The sixth opening and a brand new theme song was used from season 13 to season 14 (E2221–2610, 3 September 2007 – 29 May 2009). Viewers first see atmospheric shots of a scene or activity, and then two random characters from that scene appear. Since this happens five times in one version, there are ten characters in a single version. There are numerous versions of this credit, as it was randomly changed for each episode. It is the first opening where non-main characters also appeared: the children Franky, Lowie and Britney. The actors Merel De Vilder Robier (Bianca Bomans) and Wim Stevens (Tom De Decker) already appeared in the background of the intro from E2546 before they made their return in E2551. So it was unknown to the viewers who the man next to Bianca was, since Tom's role was now played by another actor. Also, sometimes characters remain in the group segment despite leaving the series (including Aïsha and Youssef). The lyrics of the title song Nergens beter dan thuis were written by Frank Dingenen. The music itself was composed by Steve Willaert and Will Tura, and Peter Evrard and Sofie Van Moll provided the vocals. Frank Dingenen previously appeared as an actor in the role of Police Chief Inspector Monard in E1994–2049, 2081–2119, 2186–2198–2235, 2270 in S11–13 in 2006–2007.

The seventh opening and the same theme song was used from season 15 to the middle of season 19 (E2611–3500, 31 August 2009 – 17 January 2014). In the intro we see each character individually performing an activity while the character's first name and the actor's or actress's full name are shown on a slanted bottom of the screen, each with a different color for each character. There are 3 versions of this intro. In the beginning, some of the activities of the characters in the previous intro were reused, including Yvette, Nancy, and Cois. Sometimes the introduction of some of the characters gets a new scene because of the storyline and intro is used longer. Sometimes characters appear in the intro of other characters (like Ann with Marianne and Rosa with Peggy). Emma and Stan also appear in Judith's intro, although neither are main characters at the time. The theme song Nergens beter dan thuis was shortened but the theme song remained the same with the same lyrics, same music makers and same singers (text: Frank Dingenen, music: Steve Willaert and Will Tura and singers: Peter Evrard and Sofie Van Moll).

The eight opening and a new theme song was used from the middle of season 19 to season 24 (E3501–4664, 20 January 2014 – 28 June 2019). This happened to celebrate Thuis reaching its 3500th episode. On 31 August 2015, the Eén network style was renewed under the motto Bij Eén zit je goed, with a new logo, but the intro remained the same. The concept differs only slightly from the previous intro.

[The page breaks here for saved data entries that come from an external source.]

-- ==== Sys2Proof/Machine/Bus.lean ====
section
/-! DEFINITION. The meanings of the bus rows (40_bus_primitives.md): the four frame forms, the FIFO
frame, the five commands, and the primitives the host calls. None writes block state (R138). -/

namespace Sys2Proof.Machine

/-! ### The frame forms (R133 to R136) -/

/-- Emits a burst write frame headed at `a` (R84), one transaction. -/
def emitWrite (a : Nat) (data : List Byte) (s : State) : Host.Outcome State Fault Refusal :=
  if data = [] then .refused .headerOnlyFrame
  else .next (s.hostCall (memWrite s.cfg a data s.port) (fun _ => .unit))

/-- Emits a burst read frame of `n` bytes headed at `a` (R85), one transaction, and returns its data
bytes. -/
def emitRead (a n : Nat) (s : State) : Host.Outcome State Fault Refusal :=
  if n = 0 then .refused .headerOnlyFrame
  else .next (s.hostCall (memRead s.cfg a n s.port) .bytes)

/-- BUS_WR_SHORT (R133). -/
def execBusWrShort (a : BitVec 7) (data : List Byte) (s : State) :
    Host.Outcome State Fault Refusal :=
  if a.toNat < 0x70 then emitWrite a.toNat data s else .refused .headerMismatch

/-- BUS_WR_LONG (R134). -/
def execBusWrLong (a : BitVec 12) (data : List Byte) (s : State) :
    Host.Outcome State Fault Refusal :=
  if a.toNat < 0x070 then .refused .headerMismatch else emitWrite a.toNat data s

/-- BUS_RD_SHORT (R135). -/
def execBusRdShort (a : BitVec 7) (n : Nat) (s : State) : Host.Outcome State Fault Refusal :=
  if a.toNat < 0x70 then emitRead a.toNat n s else .refused .headerMismatch

/-- BUS_RD_LONG (R136). -/
def execBusRdLong (a : BitVec 12) (n : Nat) (s : State) : Host.Outcome State Fault Refusal :=
  if a.toNat < 0x070 then .refused .headerMismatch else emitRead a.toNat n s

/-! ### The FIFO frame and the commands (R126, R128 to R132) -/

/-- FIFO_TX_DATA (R126, 30_encoding.md R88). -/
def execFifoTxData (payload : List Byte) (s : State) : Host.Outcome State Fault Refusal :=
  .next (s.hostCall (writeFifoData s.cfg payload s.port) (fun _ => .unit))

/-- CMD_COMMIT (R128). -/
def execCmdCommit (s : State) : Host.Outcome State Fault Refusal :=
  .next (s.hostCall (cmdCommit s.cfg s.port) (fun _ => .unit))

/-- CMD_PWR_STANDBY (R129). -/
def execCmdPwrStandby (s : State) : Host.Outcome State Fault Refusal :=
  .next (s.hostCall (cmdPwrStandby s.cfg s.port) (fun _ => .unit))

/-- CMD_PWR_FULLTX (R130). -/
def execCmdPwrFulltx (s : State) : Host.Outcome State Fault Refusal :=
  .next (s.hostCall (cmdPwrFulltx s.cfg s.port) (fun _ => .unit))

/-- CMD_PWR_FULLRX (R131). -/
def execCmdPwrFullrx (s : State) : Host.Outcome State Fault Refusal :=
  .next (s.hostCall (cmdPwrFullrx s.cfg s.port) (fun _ => .unit))

/-- CMD_RNG_START (R132). -/
def execCmdRngStart (s : State) : Host.Outcome State Fault Refusal :=
  .next (s.hostCall (cmdRngStart s.cfg s.port) (fun _ => .unit))

/-! ### The primitives called by the host (42_manager.md R217) -/

/-- EXECUTE (R122). -/
def execExecute (batch : List (Nat × Byte)) (s : State) : Host.Outcome State Fault Refusal :=
  .next (s.hostCall (execute s.cfg batch s.port) (fun _ => .unit))

/-- READ (R124). -/
def execRead (a : Nat) (s : State) : Host.Outcome State Fault Refusal :=
  .next (s.hostCall (read s.cfg a s.port) .byte)

/-- READ16 (R125). -/
def execRead16 (a : Nat) (s : State) : Host.Outcome State Fault Refusal :=
  .next (s.hostCall (read16 s.cfg a s.port) .word)

/-- WRITE_FIFO_DATA (R126). -/
def execWriteFifoData (p : List Byte) (s : State) : Host.Outcome State Fault Refusal :=
  .next (s.hostCall (writeFifoData s.cfg p s.port) (fun _ => .unit))

/-- READ_FIFO (R127). -/
def execReadFifo (n : Nat) (s : State) : Host.Outcome State Fault Refusal :=
  .next (s.hostCall (readFifo s.cfg n s.port) .bytes)

end Sys2Proof.Machine
end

In the intro we see each character individually performing an activity while the character's first name and the actor's or actress's full name are shown with the character's first name printed in large letters. Some locations are visible in the background (such as Frank and Simonne's house, De Kabouters, and De Withoeve). At other times, the Leuven area is also visible. Again, there are multiple versions, so it's not the same every day. There are 7 versions of the intro. After a while, no new characters were added. Characters who left the series were dropped, but new roles didn't get a shot. Some existing characters did get a new shot (such as Nancy, Stan, Judith and Luc). Because of that, characters Angèle, Dieter, Dries, Karin, Kobe, Jacques, Tania, Thilly and Britney remained secondary characters for a long time. In the theme song Je bent thuis the lyrics and music were made by Roel De Meulemeester and Guy Balbaert. Sonny Vande Putte and Stefanie De Meulemeester provided the vocals. From this theme song onwards, the music and lyrics were made by the same people. This is also the latest theme song to feature a female vocalist. Despite the new name of the theme song, the slogan Nergens beter dan thuis was reused in the lyrics.